Viewing drive load in Linux environment
Statistics on I/O operations for disk drives can be viewed with the help of iostat and pidstat commands. This will help to understand what processes expose the disk subsystem to the greatest load. To work with these utilities, additional packages need to be installed.
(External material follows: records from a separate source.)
-- ==== Sys2Proof/Decode.lean ====
section
/-!
DEFINITION. Sys2Proof/Decode.lean: the command a 64-byte descriptor of a command ring spells (R220), and the command a word
spells by the opcode table, which gives no command a bit pattern.
-/
namespace Sys2Proof

/-- The command that a word of `nbits` bits spells by the bits of the opcode table: the table's rows have none (log 11). -/
def decodeTableWord (_nbits _w : Nat) : Option Instr := none

/-- Byte i of a descriptor. -/
def descByte (b : List Byte) (i : Nat) : Byte := b[i]?.getD 0#8

/-- The little-endian number in n bytes of a descriptor from byte i on. -/
def descNat (b : List Byte) (i : Nat) : Nat → Nat
  | 0 => 0
  | n + 1 => (descByte b i).toNat + 256 * descNat b (i + 1) n

/-- The bytes from 8 on that an opcode defines (R220, R276, R389). -/
def opcodeBytes (op : Nat) : List (Nat × Nat) := match op with
  | 0x02 => [(8, 8)]
  | 0x03 => [(8, 16)]
  | 0x04 => [(8, 4), (16, 8)]
  | 0x05 => [(8, 1), (16, 10)]
  | 0x06 => [(8, 1)]
  | 0x11 => [(8, 3)]
  | 0x12 => [(8, 1)]
  | 0x13 => [(8, 2), (16, 8)]
  | 0x14 => [(8, 1)]
  | 0x15 => [(16, 8)]
  | 0x20 => [(8, 6)]
  | 0x22 => [(8, 4)]
  | 0x2C => [(8, 1)]
  | _ => []

/-- Every byte that the opcode does not define is 0: byte 3, and those from 8 on outside its operands. -/
def undefinedZero (op : Nat) (b : List Byte) : Bool :=
  descByte b 3 = 0#8 &&
  (List.range 56).all (fun j =>
    (opcodeBytes op).any (fun p => p.1 ≤ j + 8 && j + 8 < p.1 + p.2) || descByte b (j + 8) = 0#8)

/-- The common bytes of a descriptor of ring r. The host address of a WRITE_BLOCK is aligned to 4 bytes; one that is not makes the
member invalid, as an undefined byte does (log 159). -/
def decodeDesc (r : Fin 16) (b : List Byte) : Desc :=
  let op := (descByte b 0).toNat
  { ring := r, tag := BitVec.ofNat 32 (descNat b 4 4), flags := descByte b 1, sid := descByte b 2
    extra := !undefinedZero op b || (op = 0x03 && descNat b 16 8 % 4 ≠ 0) }

/-- What the host memory at the address of a WRITE_BLOCK or LOCK_CHANGE holds (none: the read fails), and the level of PROV_N. -/
structure Fetched where
  words : Option (List Word) := none
  record : Option (List Byte) := none
  provN : Bool := true
  deriving DecidableEq, Repr

/-- The operands of a COMMIT (R220). -/
def decodeCommit (b : List Byte) (provN : Bool) : CommitOp :=
  let x := (descByte b 8).toNat
  { mode := ⟨x % 4, Nat.mod_lt _ (by decide)⟩, nextBeat := x / 4 % 2 = 1, beat := BitVec.ofNat 64 (descNat b 16 8)
    frac := BitVec.ofNat 32 (descNat b 16 4), sec := BitVec.ofNat 48 (descNat b 20 6), provN := provN }

/-- The command that a 64-byte descriptor of command ring r spells: one for every opcode byte (R220). -/
def decodeDescriptor (r : Fin 16) (b : List Byte) (m : Fetched) : Instr :=
  let d := decodeDesc r b
  let op := descByte b 0
  let w := fun i => BitVec.ofNat 32 (descNat b i 4)
  let h := fun i => BitVec.ofNat 16 (descNat b i 2)
  let q := descByte b 8
  match op.toNat with
  | 0x01 => .begin_ d
  | 0x02 => .write32 d (w 8) (w 12)
  | 0x03 => .writeBlock d (w 8) (w 12) m.words
  | 0x04 => .lockChange d (w 8) m.record
  | 0x05 => .commit d (decodeCommit b m.provN)
  | 0x06 => .abort d ⟨q.toNat % 4, Nat.mod_lt _ (by decide)⟩ (q.toNat / 4 % 2 = 1)
  | 0x10 => .nop d
  | 0x11 => .convCal d (h 8) ((descByte b 10).toNat % 2 = 1)
  | 0x12 => .synthCal d q
  | 0x13 => .snapTrigger d q ((descByte b 9).toNat % 2 = 1) (BitVec.ofNat 64 (descNat b 16 8))
  | 0x14 => .snapMove d q
  | 0x15 => .nonceGet d (BitVec.ofNat 64 (descNat b 16 8))
  | 0x20 => .sbCopy d (h 8) (h 10) (descByte b 12) (descByte b 13)
  | 0x21 => .sbFlush d
  | 0x22 => .fltInject d (h 8) (descByte b 10) (descByte b 11)
  | 0x23 => .dugoutEnter d
  | 0x28 => .stackRealign d
  | 0x29 => .pairSwap d
  | 0x2A => .pairPromote d
  | 0x2B => .pairResync d
  | 0x2C => .linkRetrain d q
  | _ => .invalidOpcode d op

end Sys2Proof
end

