-- ==== Sys2Proof/Machine/Regs.lean ====
section
/-!
DEFINITION. Sys2Proof/Machine/Regs.lean: the setup registers of BAR0, one family per register of the Register index
(R417-R423), with its offset, its strides, its reset values, the bits each access code (R4) covers, and one named
field per row of the owning chapter's field table.
-/
namespace Sys2Proof.Machine
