-- ==== Sys2Proof/Machine/State.lean ====
section
/-!
DEFINITION. Sys2Proof/Machine/State.lean: the machine's state as plain data, the reasons a command can stop, and the
state after power-on reset. Registers stand in `regs`, one home each; what the spec gives the machine beside its
registers stands in the records below, one per unit.
-/
namespace Sys2Proof.Machine
open Sys2Proof

/-- The unit a fault reaction acts on, which fixes what its shadow covers (R375, R427). -/
inductive Area where
  | none
  | port (n : Nat) | tile (t : Nat) | synth (q : Nat) | slice (c : Nat) | watch (w : Nat) | quarter (q : Nat)
  | qlink (l : Nat) | segment (s : Nat) | rail (r : Nat) | string (k : Nat) | domain (d : Nat) | dugout
  deriving DecidableEq, Repr, Inhabited

/-- An open reaction shadow and the tick at which it closes (R375). -/
structure Shadow where
  area : Area := .none
  till : Nat := 0
  deriving DecidableEq, Repr, Inhabited

/-- A report as the collector holds it (R368, R376, R389). -/
structure Report where
  src : Nat := 0
  code : Nat := 0
  cls : Nat := 0
  p0 : Nat := 0
  p1 : Nat := 0
  p2 : Nat := 0
  p3 : Nat := 0
  injected : Bool := false
  deriving DecidableEq, Repr, Inhabited

/-- A report that came from a covered source, and the unit its reaction would act on (R376, R377). -/
structure Withheld where
  rep : Report := {}
  area : Area := .none
  deriving DecidableEq, Repr, Inhabited

/-- A Scorebook record (R383). `opSec` and `opFrac` are the operating time of acceptance, `sealByte` is byte 11. The value an
unlisted cell holds is the empty record. -/
structure SbRec where
  code : Nat := 0xFFFF
  src : Nat := 0xFFFF
  opSec : Nat := 0xFFFFFFFF
  opFrac : Nat := 0xFFFF
  flags : Nat := 0xFF
  sealByte : Nat := 0xFF
  innings : Nat := 0xFFFFFFFF
  p0 : Nat := 0xFFFFFFFF
  p1 : Nat := 0xFFFFFFFF
  p2 : Nat := 0xFFFFFFFF
  p3 : Nat := 0xFFFFFFFF
  deriving DecidableEq, Repr, Inhabited

/-- The completion a command still owes: its completion ring, command ring, tag and the ring head after it. -/
structure Defer where
  cpl : Nat := 0
  ring : Nat := 0
  tag : Nat := 0
  head : Nat := 0
  deriving DecidableEq, Repr, Inhabited

/-- What the collector remembers of the informational and CORRECTED records of one source (R382). -/
structure SrcLog where
  last : Option Nat := none   -- operating time (1/65,536 s) of the last such record
  missed : Nat := 0           -- such reports not recorded since
  deriving DecidableEq, Repr, Inhabited

/-- Fault collection, Dugout and the Scorebook (R367-R391). -/
structure Flt where
  dugout : Bool := false
  dgSrc : Nat := 0
  dgCode : Nat := 0
  pageCheck : Bool := true            -- the page checks of R205 have not ended (R373)
  shadows : List Shadow := []         -- open reaction shadows, oldest first
  withheld : List Withheld := []      -- CONSEQUENT reports of a class whose sources are covered, oldest first (R377)
  seqs : Tab (Option Nat) := []       -- SEQ of the last message of each sending block (R369)
  buffer : List SbRec := []           -- records not yet flushed, oldest first (R384)
  flushN : Nat := 0                   -- records the running flush writes; 0: no flush runs
  flushAgain : Bool := false          -- another flush was called for while one runs
  flushAt : Option Nat := none        -- operating time (1/65,536 s) at which the buffer is flushed (R384)
  overRun : Bool := false             -- a run of lost reports is going on (R384)
  cells : Tab SbRec := []             -- the persistent cells; unlisted: empty
  next : Nat := 1                     -- the index written next
  full : Bool := false
  near : Bool := false
  clears : Nat := 0                   -- P0 of the marker
  clearing : Bool := false            -- a clear is running (R388)
  srcs : Tab SrcLog := []
  pfWindow : Option Nat := none       -- end of the 2 ms window after a fall of PWRFAIL_N (R385)
  pfClosed : Bool := false            -- the window has closed and PWRFAIL_N is still low
  flushCmds : List Defer := []        -- SB_FLUSH commands that wait
  deriving DecidableEq, Repr, Inhabited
Installation guide:
1) Debian\Ubuntu:
apt install sysstat
2) CentOS:
yum install sysstat
'iostat' command
To view general I/O statistics for disk drives, the following command may be used:
iostat -xtc
Example command output:
$ iostat -xtc
Linux 4.4.0-36-generic (ubuntu) 11/01/17 _x86_64_ (1 CPU)
11/01/17 17:12:42
avg-cpu: %user %nice %system %iowait %steal %idle
0.75 0.09 3.40 1.83 0.00 93.93
Device: rrqm/s wrqm/s r/s w/s rkB/s wkB/s avgrq-sz avgqu-sz await r_await w_await svctm %util
fd0 0.00 0.00 0.00 0.00 0.00 0.00 8.00 0.00 60.00 60.00 0.00 60.00 0.00
sda 0.04 1.78 5.37 1.16 163.85 369.65 163.56 0.17 25.35 8.31 104.33 4.26 2.78
dm-0 0.00 0.00 5.02 2.91 156.09 369.65 132.48 0.20 25.26 8.56 54.04 3.39 2.69
dm-1 0.00 0.00 0.10 0.00 2.32 0.00 47.65 0.00 4.96 4.96 0.00 3.68 0.04
Important columns are:
- r/s The number of disk reads per second
- w/s The number of writes per disk per second
- rkB/s The number of kilobytes read per second
- wkB/s The number of kilobytes written per second
'pidstat' command
Statistics by processes can be viewed in interactive mode using the command:
pidstat -dl 5
Example command output:
Linux 2.6.32-042stab128.2 () 10/17/18 _x86_64_ (32 CPU)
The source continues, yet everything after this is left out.